To plot a separate box for each cylinder value within each year, add the hue
argument as follows:
sns.boxplot(data=subset_df, x='model_year', y='mpg', hue='cylinders')
Strip Plot
From the docs, this draws "a scatterplot where one variable is categorical."
In the example below, the categorical variable "model_year".
Add dodge=True
to place the dots for each hue
value in its own column.
Add jitter=True
to spread the dots horizontally a bit farther to reduce overlap.
plt.figure(figsize=(16,8))
sns.stripplot(data=df, x='model_year', y='mpg', hue='cylinders')
plt.xlabel('Model Year')
plt.ylabel('Miles Per Gallon')
Colormaps
The matplotlib package provides many pre-built colormaps whose names can be used as the value of the palette
option. To see a list of colormap names, see colormaps. For example, here is the previous plot using the "hsv" colormap.

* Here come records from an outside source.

/-- A draining publication reaches OFF at a boundary (09 R292, R293); its output status becomes NONE (R263). -/
def gpDrainAt (b : MTime) (n : Nat) (s : State) : State :=
  let x := gpSt s n
  if x.o.obj = .draining then
    let (o, act) := objDrained x.o
    let s0 := match gpCtx s n with | some c => setEcho n c 0 b s | none => s
    let s1 := setGp n { o := o } s0
    if act = .start then evStart 6 n s1 else s1
  else s

/-- A frame of the schedule falls due (R261). -/
def execGpRetransmit (ctx : Nat) (s : State) : Host.Outcome State Fault Refusal :=
  .next (match gpCtx s ctx with
    | some c =>
      let x := gpSt s ctx
      if (x.o.obj = .on ∨ x.o.obj = .draining) ∧ x.stNum ≠ 0 ∧ gpDue s x = true then gpNext ctx c s else s
    | none => s)

/-- ECHO_TIMEOUT passes unconfirmed (R263). -/
def execGpEchoTimeout (ctx : Nat) (s : State) : Host.Outcome State Fault Refusal :=
  .next (match gpCtx s ctx with
    | some c =>
      let x := gpSt s ctx
      match x.echoRaw with
      | some r => if x.echo = 2 ∧ r ≤ s.tim.raw then
          recordEvent (evDie 0x0603 ctx x.stNum 0 (ctx / 1024) ctx) (setEcho ctx c 3 (now s) s) else s
      | none => s
    | none => s)

/-! ### Sampled-value publication (R264 to R266) -/

/-- The context in force of a published stream. -/
def svpCtx (s : State) (n : Nat) : Option SvpContext := tget s.cfg.svp n
/-- The state of a published stream. -/
def svpSt (s : State) (n : Nat) : SvpSt := tgetD s.sig.svp n {}
/-- Write the state of a published stream. -/
def setSvp (n : Nat) (x : SvpSt) (s : State) : State := { s with sig := { s.sig with svp := tset s.sig.svp n x } }

/-- The loop is OFF or STARTING at an instant of its rate (13 R410, R411). -/
def loopIdle (s : State) (n : Nat) : Bool :=
  match s.lop.o.obj with
  | .off => true
  | .starting => (match s.lop.startAt with | some k => decide (n < k) | none => true)
  | _ => decide (n < s.lop.firstOn)
/-- A channel at an instant: ready; the idle loop's; or the last one repeated with validity 11 and oldData, which is late
(R266, 13 R410). -/
def svpChannel (s : State) (x : SvpSt) (c : SvpContext) (inst i : Nat) : (Int × Nat) × Bool :=
  match x.ready.find? (fun r => r.1 == i && r.2.1 == inst) with
  | some r => ((r.2.2.1, qLow r.2.2.2), false)
  | none =>
    if (nth c.sources i ⟨0, 0⟩).kind = 1 ∧ loopIdle s inst = true then ((0, qDead), false)
    else let l := nth x.last i (0, qDead); ((l.1, qSet (qVal l.2 3) 7), true)

/-- One ASDU: its channels become the last ones, and late channels are counted. -/
def svpAsdu (n : Nat) (c : SvpContext) (inst : Nat) (acc : State × List Int) : State × List Int :=
  let s := acc.1
  let x := svpSt s n
  let l := (List.range c.sources.length).map (svpChannel s x c inst)
  let late := (l.filter (·.2)).length
  (bumpBy (.sigSvpLate (n / 256)) late (setSvp n { x with last := l.map (·.1) } s),
   acc.2 ++ [((inst % max 1 c.rate : Nat) : Int)] ++ l.flatMap (fun v => [v.1.1, (v.1.2 : Int)]))

/-- smpSynch of a published frame (R266). -/
def svpSynch (s : State) : Nat :=
  match s.tim.state with
  | .locked | .frozen | .holdover => 2
  | _ => 0

/-- A frame leaves at the time of its last instant plus PUB_DELAY (R266). -/
def execSvpFrameSend (stream : Nat) (s : State) : Host.Outcome State Fault Refusal :=
  .next (match svpCtx s stream with
    | none => s
    | some c =>
      let x := svpSt s stream
      let lastI := x.nextInst + c.noasdu - 1
      if (x.o.obj = .on ∨ x.o.obj = .draining)
          ∧ munits (instantTime c.rate lastI) + c.pubDelay * 1000 * two32 ≤ munits (now s) then
        let (s1, asdus) := ((List.range c.noasdu).map (· + x.nextInst)).foldl (fun acc m => svpAsdu stream c m acc) (s, [])
        let y := svpSt s1 stream
        let s2 := setSvp stream { y with nextInst := x.nextInst + c.noasdu, ready := y.ready.filter (fun r => decide (lastI < r.2.1)) } s1
        let content := ([1, stream, c.identity, if c.identity = 1 then s.cfg.sharedMac else Config.factoryMac, c.da, c.appid,
          c.vid, c.pcp, c.confRev, svpSynch s].map Int.ofNat) ++ c.svid.map Int.ofNat ++ asdus
        publish c.identity ⟨1, stream, lastI, 0⟩ c.port c.pcp c.da content s2
      else s)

plt.figure(figsize=(16,8))
sns.stripplot(data=df, x='model_year', y='mpg', hue='cylinders', palette='hsv')
Swarm Plot
From the docs, this draws "a categorical scatterplot with non-overlapping points." It looks nearly identical to a strip plot, but the points are spread more horizontally so they do not overlap.
plt.figure(figsize=(16,8))
sns.swarmplot(data=df, x='model_year', y='mpg', hue='cylinders', palette='hsv')

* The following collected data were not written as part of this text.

/-- Firings of a node since the boundary that opened the cycle in progress, in instant order, run again on its state (R436). -/
def refireNode (id : Nat) (s : State) : State :=
  let l := sortBy (fun a b => decide (a.2.1 ≤ b.2.1)) (s.grf.retained.filter (fun r => r.1 == id && r.2.2.2.2 == s.cycleNum))
  let op := match nodeAt s id with | some (_, r) => r.operator | none => 0
  foldSt (fun r s => match operatorFn op, opRow op with
    | some fn, some row =>
      let t := timeOf s id r.2.1
      let x := nodeSt s id
      let (outs, st) := operate op row fn (paramsFor s id r.2.1) t r.2.2.2.1 (holdAt s t) x r.2.2.1
      setNode id { x with op := st, outs := outs, outStamp := t } s
    | _, _ => s) l s

/-- A kept scan of a task runs again on its tables, with the DT that it had: whole, or from its start where it is still in
progress (R436). -/
def rescanOne (t : Nat) (s : State) (sc : Scan) : State :=
  let y := taskSt s t
  let p := procOf s t
  let tb := { y.t with lt := (y.t.lt + sc.dt) % 2 ^ 64 }
  let s1 := setScan p { sc with saved := tb } (setTask t { y with t := tb } s)
  match tget s.lgc.scans p with
  | some now =>
    if now.task = t ∧ now.cycle = sc.cycle ∧ now.done = false then s1
    else setScan p now (runScan p 262145 s1)
  | none => runScan p 262145 s1
/-- The scans of the task since the boundary run again on its tables, in their order (R436). -/
def rescanTask (t : Nat) (s : State) : State :=
  (s.lgc.kept.filter (fun sc => sc.task == t && sc.cycle == s.cycleNum)).foldl (rescanOne t) s
/-- Writes of a source that are not committed are cancelled for the signals of an object (R436 step 3). -/
def cancelWrites (source : Nat) (ids : List Nat) (s : State) : State :=
  { s with sig := { s.sig with writes := s.sig.writes.filter (fun w => !(w.source == source && ids.contains w.sig)) } }
/-- Samples of the loop since the boundary are computed again on its state, with the changes of coefficients made since (R436). -/
def resampleLoop (upto : Nat) : Nat → State → State
  | 0, s => s
  | fuel + 1, s =>
    match s.cfg.loop with
    | none => s
    | some p =>
      let n := s.lop.nextSample
      if upto ≤ n ∨ s.lop.o.obj = .off ∨ s.lop.o.obj = .starting then s
      else resampleLoop upto fuel (runSample p n (loopInput s p n) s)

/-- The first number of a cycle of length `b` that opens at or after the boundary that opened cycle `n` of length `a`. -/
def recount (a b n : Nat) : Nat := if b = 0 then n else (a * n + b - 1) / b
/-- A CYCLE node's instants, cycle numbers, counted anew (01 R55, log entry 60). -/
def recountNode (a b : Nat) (s : State) (id n : Nat) : Nat :=
  match nodeAt s id with | some (_, r) => if r.cycle then (if b = 0 then n else a * n / b) else n | none => n
/-- A new cycle length takes force at the second `sec`: numbers of cycles that the module holds are counted anew; those of mirrors
keep their distance from the cycle in progress (14 R437). -/
def takeCycle (sec old : Nat) (s : State) : State :=
  let b := s.cfg.cycleLen
  if b = old then s
  else
    let c := recount old b
    let opened := decide (sec * unitsPerSec ≤ s.cycleNum * old)
    let num := if opened then cycleOf b (now s) else sec * unitsPerSec / max 1 b - 1
    let f := recountNode old b s
    let g (n : Nat) : Nat := num + n - s.cycleNum
    { s with
      cycleNum := num
      sig := { s.sig with writes := s.sig.writes.map (fun w => { w with cycle := c w.cycle })
                          past := s.sig.past.map (fun e => (e.1, e.2.map (fun r => (c r.1, r.2)))) }
      lgc := { s.lgc with switchAt := s.lgc.switchAt.map c, kept := s.lgc.kept.map (fun k => { k with cycle := g k.cycle }) }
      pair := { s.pair with mirrors := s.pair.mirrors.map (fun e => (g e.1, { e.2 with cycle := g e.2.cycle }))
                            lastMirrorCycle := g s.pair.lastMirrorCycle, lastApplied := g s.pair.lastApplied
                            digestRun := s.pair.digestRun.map (fun e => (e.1, (g e.2.1, e.2.2))) }
      lop := { s.lop with lenWas := some (sec, old) }
      grf := { s.grf with
        store := s.grf.store.map (fun e => { e with inst := f e.node e.inst })
        service := s.grf.service.map (fun e => { e with inst := f e.node e.inst })
        nodes := s.grf.nodes.map (fun e => (e.1, { e.2 with lastConsumed := e.2.lastConsumed.map (f e.1) })) } }

/-- Signals that a node writes. -/
def graphNodeWrites (s : State) (id : Nat) : List Nat :=
  (allWrites s.cfg).filterMap (fun w => match w.1 with | .node _ n => if n = id then some w.2 else none | _ => none)
/-- Install a mirrored page in its object, and carry the object on from it (R436 step 3). Outputs of what runs again go
nowhere: only the object is taken from the run. -/
def installPage (k : PageKey) (d : PageData) (s : State) : State :=
  match d with
  | .node op =>
    let x := nodeSt s k.obj
    let s1 := refireNode k.obj (setNode k.obj { x with op := op } s)
    setNode k.obj { nodeSt s1 k.obj with lost := false } (cancelWrites 0 (graphNodeWrites s k.obj) s)
  | .signal r under =>
    { s with sig := { s.sig with recs := tset s.sig.recs k.obj r,
                                 under := (match under with | some u => tset s.sig.under k.obj u | none => tdel s.sig.under k.obj) } }
  | .force f => { s with sig := { s.sig with forces := (match f with | some v => tset s.sig.forces k.obj v | none => tdel s.sig.forces k.obj) } }
  | .task t m ov =>
    let y := taskSt s k.obj
    let s1 := setTask k.obj { y with t := t, mode := m, overrides := ov } s
    let s2 := rescanTask k.obj s1
    cancelWrites 1 (declared s k.obj) { s1 with lgc := { s1.lgc with tasks := s2.lgc.tasks, scans := s2.lgc.scans } }
  | .loop x =>
    let own := s.lop
    let again := own.applied.filter (fun c => decide (x.nextSample ≤ c.effect))
    let s1 := { s with lop := { x with inputs := own.inputs, lenWas := own.lenWas,
                                       applied := own.applied.filter (fun c => decide (c.effect < x.nextSample)),
                                       pend := again.map (fun c => { c with late := false }) ++ own.pend } }
    { s with lop := (idleNow (resampleLoop own.nextSample resampleMax s1)).lop }
  | .gs x => setGs k.obj x s
  | .gp x => setGp k.obj x s
  | .svp x => setSvp k.obj { x with ready := (svpSt s k.obj).ready } s
  | .graph x => setGraph k.obj { x with lateSkip := (graphSt s k.obj).lateSkip, custody := (graphSt s k.obj).custody } s
  | .sched e => { s with grf := { s.grf with sched := (match e with
      | some v => tset s.grf.sched k.obj v
      | none => tdel s.grf.sched k.obj) } }
  | .lgcSwitch _ _ => s
  | .cycle len next sec =>
    let s1 := { s with pair := { s.pair with mirrorCycle := if next = 0 then none else some (next, sec) } }
    if next = 0 then takeCycle (now s).sec s.cfg.cycleLen { s1 with cfg := { s1.cfg with cycleLen := len } } else s1
  | .prp n => { s with sig := { s.sig with prpShared := tset s.sig.prpShared k.obj n } }
/-- A booked bank switch reaches the standby: it books the same switch when its staged image of every switched task has the
same hash, and records a mismatch otherwise (12 R394). -/
def takeSwitch (e : PageKey × PageData) (s : State) : State :=
  match e.2 with
  | .lgcSwitch c hs =>
    let bad := hs.filter (fun h => !((tget s.lgc.staged2 h.1).map imageHash == some h.2))
    if c = 0 ∨ s.lgc.switchAt = some c then s
    else if bad.isEmpty then
      { s with lgc := { s.lgc with switchAt := some c, staged2 := s.lgc.staged2.filter (fun x => hs.any (fun h => h.1 == x.1)) } }
    else raise 0x0905 (sumN (bad.map (fun h => 2 ^ h.1))) c 0 s
  | _ => s

/-! ### The mirror: the active side (R433 to R435, R438) -/

/-- The digest of an array over what it put out in the cycle (R236, R438). -/
def arrayDigest (s : State) (a : Nat) : U64 :=
  let l := sortBy (fun x y => lexLe [x.1, x.2.1] [y.1, y.2.1]) (s.flt.digestLog.filter (fun e => e.1 / 2048 == a))
  crc64 (l.flatMap (fun e => leBytes 8 e.2.1 ++ leBytes 4 (twos 32 e.2.2.1) ++ leBytes 2 e.2.2.2))
/-- The digests of every array. -/
def arrayDigests (s : State) : List U64 := (List.range (4 * Config.dies s.variant)).map (arrayDigest s)
/-- Commands without a wait that take effect at the next boundary: signal writes and forces, graph and task enables, modes, value
writes, restarts, and the loop's enable (08 R243, R249; 09 R294; 12 R380, R389, R398; 13 R411). Commands that are booked for a boundary
enter the record there. -/
def boundaryOps : List Nat := [0x0640, 0x0641, 0x0740, 0x0940, 0x0941, 0x0943, 0x0946, 0x0A40]
/-- Those of the journal that the boundary takes: accepted since the last one and completed. -/
def journalTaken (s : State) : List AdmitItem :=
  ((sortBy (fun a b => decide (a.2.seq ≤ b.2.seq)) (s.cmd.jnl.filter (fun e => decide (s.pair.jnlSeen ≤ e.2.seq) && e.2.done == 0x5A
    && decide (e.2.status < 0x10) && boundaryOps.contains e.2.opcode))).map (fun e => .command e.2.seq e.2.opcode))
/-- The detector states of the chains that put out in the closed cycle. -/
def detectorItems (s : State) : List AdmitItem :=
  (s.cfg.chains.filter (fun e => decide (2 ≤ e.2.det) && s.flt.digestLog.any (fun d => d.1 == e.1))).map (fun e =>
    let x := chainSt s e.1
    .detector e.1 x.lastInst x.env x.sqSum)
/-- The admission record of the closed cycle (R434). -/
def admitRecord (s : State) : List AdmitItem :=
  (s.pair.admitLog.drop s.pair.admitSeen).map .decided ++ detectorItems s ++ s.pair.admitOther ++ journalTaken s
/-- Take the checkpoint of a boundary and the digests of the cycle it closes; an ACTIVE module sends the HEAD of the new
cycle, and the ADMIT, PAGE, CDIGEST and END messages of the closed one (R433, R435, R436). -/
def mirrorBoundary (s : State) : State :=
  let new := pagesNow s
  let dirty := dirtyPages s new
  let log := s.pair.admitLog.drop (s.pair.admitLog.length - 16384)
  let head := LeashMsg.head s.cycleNum s.cmd.gen (s.lgc.due.map (fun e => e.2))
  let s1 := { s with pair := { s.pair with checkpoint := new, ownDigests := arrayDigests s, admitLog := log, admitSeen := log.length,
                                             admitOther := [], jnlSeen := s.cmd.jnlNext, written := [],
                                             headSent := if s.pair.state = .active then some head else none },
                     flt := { s.flt with digestLog := [] } }
  if s1.pair.state ≠ .active then s1
  else
    let closed := s.cycleNum - 1
    let pages := dirty.map (fun k => (k, (tget new k).getD (blankPage k)))
    let msgs := mirrorMsgs closed s.pair.headSent (admitRecord s) pages s1.pair.ownDigests
    let fin := LeashMsg.fin closed 1 dirty.length 1 (payloadCrc msgs)
    let s2 := leashSend head 0 0 s1
    let s3 := leashSend (.admission closed (admitRecord s)) 0 0 s2
    let s4 := foldSt (fun e s => leashSend (.page closed e.1 e.2) (pageDie s e.1) e.1.obj s) pages s3
    let s5 := leashSend fin 0 0 (leashSend (.cdigest closed s1.pair.ownDigests) 0 0 s4)
    { s5 with pair := { s5.pair with mirrorBytes := sumN ((msgs ++ [fin]).map (fun m => (payloadOf m).length)) } }

/-! ### The mirror: the standby side (R433 to R440) -/

/-- The mirror of a cycle as received so far. -/
def mirrorOf (s : State) (c : Nat) : Mirror := tgetD s.pair.mirrors c ⟨c, 0, false, 0, [], [], [], [], (0, 0, 0), none, false⟩
/-- Change the mirror of a cycle. -/
def modMirror (c : Nat) (f : Mirror → Mirror) (s : State) : State :=
  { s with pair := { s.pair with mirrors := tset s.pair.mirrors c (f (mirrorOf s c)) } }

Heatmap Plot from Correlation Data
A heatmap shows the degree of correlation between column values.
Create a matrix DataFrame
from the original one that contains the correlation values and pass this to the heatmap
method. Set the annot
argument to True
to display correlation values in the cells. Every column has strong correlation with itself, receiving a value of 1. Depending on the colormap, cells with darker colors typically indicate strong correlation between the column name to the left of the cell and the column name below the cell.

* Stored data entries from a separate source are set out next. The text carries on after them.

/-! ### Loading (R512 to R514) -/

/-- The checks of Table KEY-5 from its second row on: the reason of the first that fails. A slot without a CURRENT key passes
the last (log entry 50). -/
def loadFault (s : State) (slot type engine : Nat) (persist : Bool) (wrapper : Nat) (tagOk : Bool) : Option Nat :=
  if !pairAllowed type engine then some 2
  else if persist && decide (15 < slot) then some 3
  else if wrapper ≠ 0xFFFF ∧ (engineKey s wrapper 3 [0]).isNone = true then some 4
  else if !tagOk then some 5
  else match (slotSt s slot).current with
    | some k => if slotNamed s slot && !(k.type == type && k.engine == engine) then some 6 else none
    | none => none
/-- The checks of Table KEY-5 on a header. -/
def headFault (s : State) (slot : Nat) (b : BlobHead) (tagOk : Bool) : Option Nat :=
  if b.magic ≠ 0x4C424B5A ∨ b.format ≠ 1 ∨ 3 < b.type ∨ b.keyLen ≠ keyBytes b.type then some 1
  else loadFault s slot b.type b.engine b.persist b.wrapper tagOk
/-- The bytes of a header as the host gives it. -/
def blobHeadBytes (b : BlobHead) : Bytes := blobHeader b.type b.engine b.wrapper b.persist b.generated b.context
/-- A blob opens under the key that its header names (R511). -/
def blobOpens (s : State) (b : KeyBlob) : Bool :=
  let hd := blobHeadBytes b.head
  sealOpens b.box (wrapperKey s b.head.wrapper hd) b.nonce (blobAad hd b.nonce) (keyBytes b.head.type)
/-- The checks of Table KEY-5 on a blob. -/
def blobFault (s : State) (slot : Nat) (b : KeyBlob) : Option Nat := headFault s slot b.head (blobOpens s b)
/-- The key of an import block, where its tag verifies; a key in the clear is of TYPE 3 (R512). -/
def importedKey (p : KeyImport) : Option Bytes :=
  match p.key with
  | .clear k => if p.head.type = 3 ∧ k.length = keyBytes 3 then some k else none
  | .sealed e n b =>
    if sealOpens b (transportKey (blobHeadBytes p.head) e) n (blobHeadBytes p.head) (keyBytes p.head.type) then some b.text else none
/-- A load fails: its reason is counted and recorded, and the slot is unchanged (R514). -/
def unwrapFail (slot reason : Nat) (s : State) : OpRes :=
  .done stFailed (resB 0 reason) (raiseObj 0x0E03 slot reason 0 (bump .keyUnwrapFail s))
/-- Put a key, held under the next draw of the DRBG, into PENDING, unverified (R509, R515). -/
def setPending (slot : Nat) (k : Key) (s : State) : State :=
  keyDone (drawn (setSlot slot { slotSt s slot with pending := some k, verified := false } s))
/-- The key that an import puts into PENDING, with GENERATED 0 (R512). -/
def importKeyOf (p : KeyImport) (s : State) : Key :=
  newKey p.head.type p.head.engine p.head.persist false ((importedKey p).getD []) (draw s)
/-- The key that a load puts into PENDING (R514). -/
def loadKeyOf (b : KeyBlob) (s : State) : Key :=
  newKey b.head.type b.head.engine b.head.persist b.head.generated b.box.text (draw s)
/-- The key that KEY_GENERATE makes from the DRBG (R513). -/
def madeKeyOf (p : KeyGenParams) (s : State) : Key :=
  newKey p.type p.engine p.persist true (fixLen (keyBytes p.type) (draw s)) (draw (drawn s))
/-- KEY_IMPORT (R512). -/
def keyImportPacket (h : Hdr) (slot buf : Nat) (imp : KeyImport) : Packet :=
  { h, opcode := 0x0E40, pfOnly := true, needsKey := fun _ => true, outBytes := 256, failActs := true,
    eff := fun _ => slotFree slot (keyRun slot imp.run (fun s =>
      match headFault s slot imp.head (importedKey imp).isSome with
      | some r => unwrapFail slot r s
      | none =>
        let k := importKeyOf imp s
        let t := setPending slot k s
        .done stOk (resB 0 (kcvOf (some k))) (hostWrite h.func buf (blobOf t k imp.head.wrapper imp.head.context) (drawn t)))) }
/-- KEY_IMPORT. -/
def execKeyImport (h : Hdr) (slot buf : Nat) (imp : KeyImport) (s : State) : Host.Outcome State Fault Refusal :=
  .next (submit (.keyImport h slot buf imp) (keyImportPacket h slot buf imp) s)
/-- KEY_LOAD (R514). -/
def keyLoadPacket (h : Hdr) (slot : Nat) (blob : KeyBlob) : Packet :=
  { h, opcode := 0x0E41, pfOnly := true, needsKey := fun _ => true, failActs := true,
    eff := fun _ => slotFree slot (keyRun slot blob.run (fun s =>
      match blobFault s slot blob with
      | some r => unwrapFail slot r s
      | none =>
        let k := loadKeyOf blob s
        .done stOk (resB 0 (kcvOf (some k))) (setPending slot k s))) }
/-- KEY_LOAD. -/
def execKeyLoad (h : Hdr) (slot : Nat) (blob : KeyBlob) (s : State) : Host.Outcome State Fault Refusal :=
  .next (submit (.keyLoad h slot blob) (keyLoadPacket h slot blob) s)
/-- KEY_GENERATE (R513). -/
def keyGeneratePacket (h : Hdr) (p : KeyGenParams) : Packet :=
  { h, opcode := 0x0E42, pfOnly := true, needsKey := fun _ => true, outBytes := 256, failActs := true,
    eff := fun _ => slotFree p.slot (keyRun p.slot p.run (fun s =>
      if 2 < p.type then failRes stFailed s
      else match loadFault s p.slot p.type p.engine p.persist 0xFFFF true with
        | some r => unwrapFail p.slot r s
        | none =>
          let k := madeKeyOf p s
          let t := setPending p.slot k (drawn s)
          let out := blobOf t k 0xFFFF p.context ++ (if p.type = 2 then Config.publicPoint k.material else [])
          .done stOk (resB 0 (kcvOf (some k))) (hostWrite h.func p.buf out (drawn t)))) }
/-- KEY_GENERATE. -/
def execKeyGenerate (h : Hdr) (p : KeyGenParams) (s : State) : Host.Outcome State Fault Refusal :=
  .next (submit (.keyGenerate h p) (keyGeneratePacket h p) s)

/-! ### Verifying and committing (R515 to R519) -/

/-- A key is well formed for its TYPE: of its length, a private scalar between 1 and n − 1, a public point uncompressed. -/
def keyWhole (k : Key) : Bool :=
  k.material.length == keyBytes k.type
    && (match k.type with | 0 | 1 => true | 2 => inOrder (bigNat k.material) | _ => k.material.head? == some 4)
/-- The round trip through the key's own operation gives the expected result: the key is well formed and its engine works (R515).
DESIGN CHOICE (log entry 170). -/
def knownAnswer (k : Key) (run : KeyRun) : Bool := keyWhole k && run.engineOk
/-- A key passes KEY_VERIFY in a mode (R515). -/
def keyPasses (mode : Nat) (kcv : U64) (run : KeyRun) (k : Key) : Bool :=
  (mode == 0 && knownAnswer k run) || (mode == 1 && checkValue k == kcv)
/-- KEY_VERIFY (R515). -/
def keyVerifyPacket (h : Hdr) (slot mode : Nat) (kcv : U64) (run : KeyRun) : Packet :=
  { h, opcode := 0x0E43, pfOnly := true, needsKey := fun _ => true, failActs := true,
    eff := fun _ => slotFree slot (keyRun slot run (fun s =>
      match (slotSt s slot).pending with
      | none => failRes stFailed s
      | some k =>
        if keyPasses mode kcv run k then okRes (keyDone (setSlot slot { slotSt s slot with verified := true } s))
        else failRes stFailed s)) }
/-- KEY_VERIFY. -/
def execKeyVerify (h : Hdr) (slot mode : Nat) (kcv : U64) (run : KeyRun) (s : State) : Host.Outcome State Fault Refusal :=
  .next (submit (.keyVerify h slot mode kcv run) (keyVerifyPacket h slot mode kcv run) s)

We can build a correlation matrix by call the corr
method on the DataFrame
.
matrix = df.corr()
print(matrix)
This outputs the following correlation values:
mpg cylinders displacement horsepower weight \
mpg 1.000000 -0.775396 -0.804203 -0.778427 -0.831741
cylinders -0.775396 1.000000 0.950721 0.842983 0.896017
displacement -0.804203 0.950721 1.000000 0.897257 0.932824
horsepower -0.778427 0.842983 0.897257 1.000000 0.864538
weight -0.831741 0.896017 0.932824 0.864538 1.000000
acceleration 0.420289 -0.505419 -0.543684 -0.689196 -0.417457
model_year 0.579267 -0.348746 -0.370164 -0.416361 -0.306564
acceleration model_year
mpg 0.420289 0.579267
cylinders -0.505419 -0.348746
displacement -0.543684 -0.370164
horsepower -0.689196 -0.416361
weight -0.417457 -0.306564
acceleration 1.000000 0.288137
model_year 0.288137 1.000000
We can use this correlation matrix to produce a heat map plot with the following:
sns.heatmap(matrix, annot=True, cmap='YlOrRd', linecolor='white', linewidth=1)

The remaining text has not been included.